Skating along electrical circuits, past solderless connections and with a not-small number of wrong turns, I emerge from the slotted holes of an outlet in room 6314. The setting: a room in the back of the house, overlooking Barneys and the pond in Central Park South, two upholstered chairs near the window, a chest of drawers, a bed—every surface, no doubt, alive with blood-besotted bedbugs. Between the two chairs stands a small glass-topped table, and streaked across the glass are white trails of powder. A scale model of the Andes. The Apennines. The rugged Galápagos Islands, only rendered in peaks of crystalline white dust. A single-edged razor blade lies beside the heaps. Sprawled beneath the glass-topped table is my enigmatic visitor, chest down, his head twisted to one side. He lies there on the carpet, to all appearances dead. A tightly rolled tube of paper juts from one nostril. This tube is likewise dusted with the table’s white residue.

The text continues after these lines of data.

/-! ## The value of a register -/

/-- Fields that follow from the state of their unit. -/
def derived (d : Dev) (p : Path) (a : Nat) : List (Fld × Nat) :=
  let pl := ctlPlace a
  let die := ctlDie a
  let inst := ctlInst a
  if ctlClass a = 0x01 then
    if pl = R.SEQ_STATUS then seqFlags d die inst
    else if pl = R.SEQ_CYCLE then [(F.SEQ_CYCLE_CYCLE, min (blk d die inst).seq.cycle (pow2 32 - 1))]
    else if pl = R.SEQ_MQ_STATUS then quartetFlags d die inst
    else if pl = R.SEQ_PS_DATA then [(F.SEQ_PS_DATA_DATA, psWord d die inst)]
    else []
  else if pl = R.VEC_STATUS then vectorFlags d die inst
  else if pl = R.CIS_STATUS then cisternFlags d die inst
  else if pl = R.PMP_STATUS ∨ pl = R.PMP_STATUS + 0x100 then pumpFlags d die inst (isPumpB a)
  else if pl = R.SQR_STATUS then squareFlags d die inst
  else if pl = R.FNT_STATUS then fountainFlags d (die - 56)
  else if pl = R.DIE_STEP_STATUS then stepFlags d die
  else if pl = R.DIE_STEP_ELAPSED then [(F.DIE_STEP_ELAPSED_CYCLES, min (dieSt d die).elapsed (pow2 32 - 1))]
  else if pl = R.DIE_SLIP_STATUS then [(F.DIE_SLIP_STATUS_COUNT, (dieSt d die).slips.length)]
  else if R.DIE_SLIP_E ≤ pl ∧ pl < R.DIE_SLIP_E + 16 then
    [(F.DIE_SLIP_E_WORD, slipWord d die (selField d p (ctl R.DIE_SLIP_SEL die 0) F.DIE_SLIP_SEL_ENTRY) ((pl - R.DIE_SLIP_E) / 4))]
  else if pl = R.DIE_PLACE_APPLY then [(F.DIE_PLACE_APPLY_PEND, b2n (pend d (placementGroup die)))]
  else if ctlClass a = 0x08 then
    if ctlOff a < 0x400 then
      if ctlOff a % 0x40 = 8 then [(F.GAT_CTRL_WAITERS, (waiters d die (inst * 16 + ctlOff a / 0x40)).length)]
      else if ctlOff a % 0x40 = 16 then
        [(F.GAT_HALLWAIT_ARM, b2n ((waiters d die (inst * 16 + ctlOff a / 0x40)).any Waiter.isHall))]
      else []
    else if inst = 0 ∧ 0x500 ≤ ctlOff a ∧ ctlOff a % 0x20 = 0x14 then
      [(F.GAT_BAR_ARRIVED_PEND, b2n (pend d (barGroup (die - 56) ((ctlOff a - 0x500) / 0x20))))]
    else []
  else if pl = R.RSV_STATUS then stackFlags d die
  else if ctlClass a = 0x18 then
    if inst = 9 then
      if pl = R.AQD_TXN_STATUS then txnFlags d (die - 56)
      else if pl = R.AQD_WIN_STATUS then
        windowFlags d (selField d p (ctl R.AQD_WIN_SEL die 9) F.AQD_WIN_SEL_WINDOW)
      else []
    else if inst < 8 ∧ pl = R.AQD_STATUS then [(F.AQD_STATUS_PEND, b2n (pend d [ctl R.AQD_CTRL die inst]))]
    else []
  else if pl = R.SRV_MT_APPLY then [(F.SRV_MT_APPLY_PEND, b2n (pend d (modelGroup (selModel d p))))]
  else if pl = R.SRV_LEDGER_LOC then
    [(F.SRV_LEDGER_LOC_LOC, ledgerLoc d (selField d p (srvReg R.SRV_LEDGER_SEL) F.SRV_LEDGER_SEL_ENTRY))]
  else if pl = R.SRV_LEDGER_STATE then ledgerFlags d (selField d p (srvReg R.SRV_LEDGER_SEL) F.SRV_LEDGER_SEL_ENTRY)
  else if ctlClass a = 0x0B ∧ inst < 4 then
    if pl = R.HAL_CORE_STATUS then coreFlags d p die inst
    else if pl = R.HAL_TIMER_APPLY then [(F.HAL_TIMER_APPLY_PEND, b2n (pend d (timerGroup die inst)))]
    else []
  else if pl = R.CFG_DATA then [(F.CFG_DATA_DATA, cfgWord d (selField d p (ctl R.CFG_SEL 0 0) F.CFG_SEL_WORD))]
  else if pl = R.TRU_FW_VER then [(F.TRU_FW_VER_VERSION, ((imageOf d p.die).map Image.version).getD 0)]
  else if pl = R.TRU_FW_SVN then [(F.TRU_FW_SVN_SVN, ((imageOf d p.die).map Image.svn).getD 0)]
  else if R.TRU_FW_DIGEST ≤ pl ∧ pl < R.TRU_FW_DIGEST + 64 then
    [(F.TRU_FW_DIGEST_DIGEST, ((imageOf d p.die).map fun x => ofLeBytes ((x.digest.drop (pl - R.TRU_FW_DIGEST)).take 4)).getD 0)]
  else if ctlClass a = 0x0A ∧ die = 0 ∧ inst = 0 then
    if pl = R.CLK_TALLY_LO then [(F.CLK_TALLY_LO_TALLY, d.tally)]
    else if pl = R.CLK_TIME_NS then [(F.CLK_TIME_NS_NS, timeNs d % 1000000000)]
    else if pl = R.CLK_OP_APPLY then [(F.CLK_OP_APPLY_PEND, b2n (pend d pointGroup))]
    else []
  else []

/-- The value of the register at an address as a path reads it. An offset that holds no register and reserved bits
read 0 (R8), a selector reads as the path's own bank (R329). -/
def view (d : Dev) (p : Path) (a : Nat) : Word :=
  let home := if ctlClass a = 0x20 then srvReg (ctlPlace a) else a
  match regAt a with
  | none => 0
  | some r =>
    BitVec.ofNat 32 r.mask &&&
      if isSelector (ctlPlace a) then selValue d p home
      else
        let k := regKey d p a
        let none_ := ctlPlace a = R.RSV_PT_ENTRY ∧ 49151 < selField d p (ctl R.RSV_PT_SEL (ctlDie a) 0) F.RSV_PT_SEL_PAGE
        if none_ then 0
        else
          BitVec.ofNat 32 ((derived d p a ++ measuredFields d a).foldl (fun v e => setBits v e.1.lo e.1.width e.2) (rd d k).toNat)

Gentle Tweeter, life with my former-stoner, former-crackhead, former-snow-blind parents has left me too acclimated to this tableau. Even as I situate my ghost self on the edge of the bed, the sprawled denizen moans. His eyelids flutter. You’d mistake his torso and limbs for a not-fresh pile of sweat-stained laundry save for the gentle rise and fall of his breathing. His trembling hands push against the room’s carpet, and the scarecrow ensemble of patched blue jeans, a plaid flannel shirt, a fringed suede jacket, it clutches at a chair and hauls itself to a standing position. No longer magically transparent, this not-appealing flesh-depleted person casts his gaze around the hotel room, asking, “Little dead girl?”

This, this must be the parapsychological private detective dispatched by my mom.

You’d be hard-pressed to guess his age. The skin of his face is pebbled and flushed as if it were a delicious crème caramel bombe frosted with a raspberry-ricotta streusel of festering boils. What at first I took to be a huge upper lip is merely a bushy lip-colored mustache. Creases web every trace of his exposed neck, his arms and hands, as if he’s been folded over and folded over, like strudel dough, and now he can never again be smoothed flat. His bloodshot eyes sweep back and forth across the room, and he says, “Little dead girl, are you here? Did you come like I told you?”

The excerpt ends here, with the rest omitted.